I’m currently reading “Working Effectively with Legacy Code” by Michael Feathers.
So far, a lot of techniques the book mentions, start with a problem similar to:
“it’s really difficult / it would take too long to get the class into a test harness…”
Then the book goes on to suggest a technique to work-around this problem.
Lately, I’ve been working with Jmockit library and it lets you mock pretty much anything you’d like in a pretty easy way.
In that case, doesn’t it make the aforementioned techniques redundant?
While JMockit does allow you to work around a lot of problems, there are two things you need to consider: it will not work for every language out there and it might simply be the wrong solution.
JMockit relies on a number of techniques that work, but that are not language-independent. While every object-oriented language out there will allow you to pass a class into a method and call a method on that class (dependency injection), not every language will allow you to mock or fake every call made. “Working effectively with legacy code” has samples in Java, but the book isn’t about solving this problem in Java alone. It can be, and is applied, in a variety of languages.

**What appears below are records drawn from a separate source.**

/-- What an encode step leaves alone in every state, legal or not, and the form of the memory it keeps. -/
theorem encBit_frame {cfg : Config} {bit : Bool} {p : Nat} {be be' : BeRegs} {m m' : Memory}
    (h : encBit cfg bit p be m = .ok (be', m')) :
    be'.lc = be.lc ∧ be'.base = be.base ∧ be'.cap = be.cap ∧
    be.pos.toNat ≤ be'.pos.toNat ∧
    (∀ a, ¬ (be.base.toNat ≤ a ∧ a < be.base.toNat + be'.pos.toNat) → m'.read a = m.read a) ∧
    (be'.pos = be.pos → m' = m) ∧
    (∀ j, j < be.pos.toNat → m.read (be.base.toNat + j) ≠ 0xFF → ∀ a, a < be.base.toNat + j →
      m'.read a = m.read a) ∧
    (Memory.wf m → Memory.wf m') ∧
    ((∀ e ∈ m, e.1 < memSize cfg) → ∀ e ∈ m', e.1 < memSize cfg) := by
  rcases encBit_cases h with ⟨-, rfl, rfl⟩ | ⟨-, hm, rfl⟩
  · exact ⟨rfl, rfl, rfl, Nat.le_refl _, fun _ _ => rfl, fun _ => rfl, fun _ _ _ _ _ => rfl, id, id⟩
  · obtain ⟨hroom, -, -⟩ := emitByte_ok hm
    obtain ⟨hout, hlow, hwf, hins⟩ := emitByte_frame hm
    have hpos : (be.pos + 1).toNat = be.pos.toNat + 1 := by
      have := be.cap.isLt
      rw [BitVec.toNat_add]
      simp
      omega
    refine ⟨rfl, rfl, rfl, by simp only [hpos]; omega, fun a ha => hout a ?_, fun he => ?_, hlow, hwf, hins⟩
    · simp only [hpos] at ha
      omega
    · have := congrArg BitVec.toNat he
      simp only [hpos] at this
      omega

end Sys2Proof.Machine
end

It is also sometimes the wrong solution simply because a testable design is often a good design. Let’s assume that you have a class that contains a number of public methods which all use a single, 100-line long private method to prepare data. Unittesting this one class can be problematic: you want to test the logic in the public methods, but that also involves testing the private method. And testing the private method can only be achieved through the public methods, which makes testing hard. Extracting the private method into a separate class and dependency-injecting it not only makes the class more testable, but also makes the class with the remaining methods clearer: it can be smaller, more focused and easier to understand.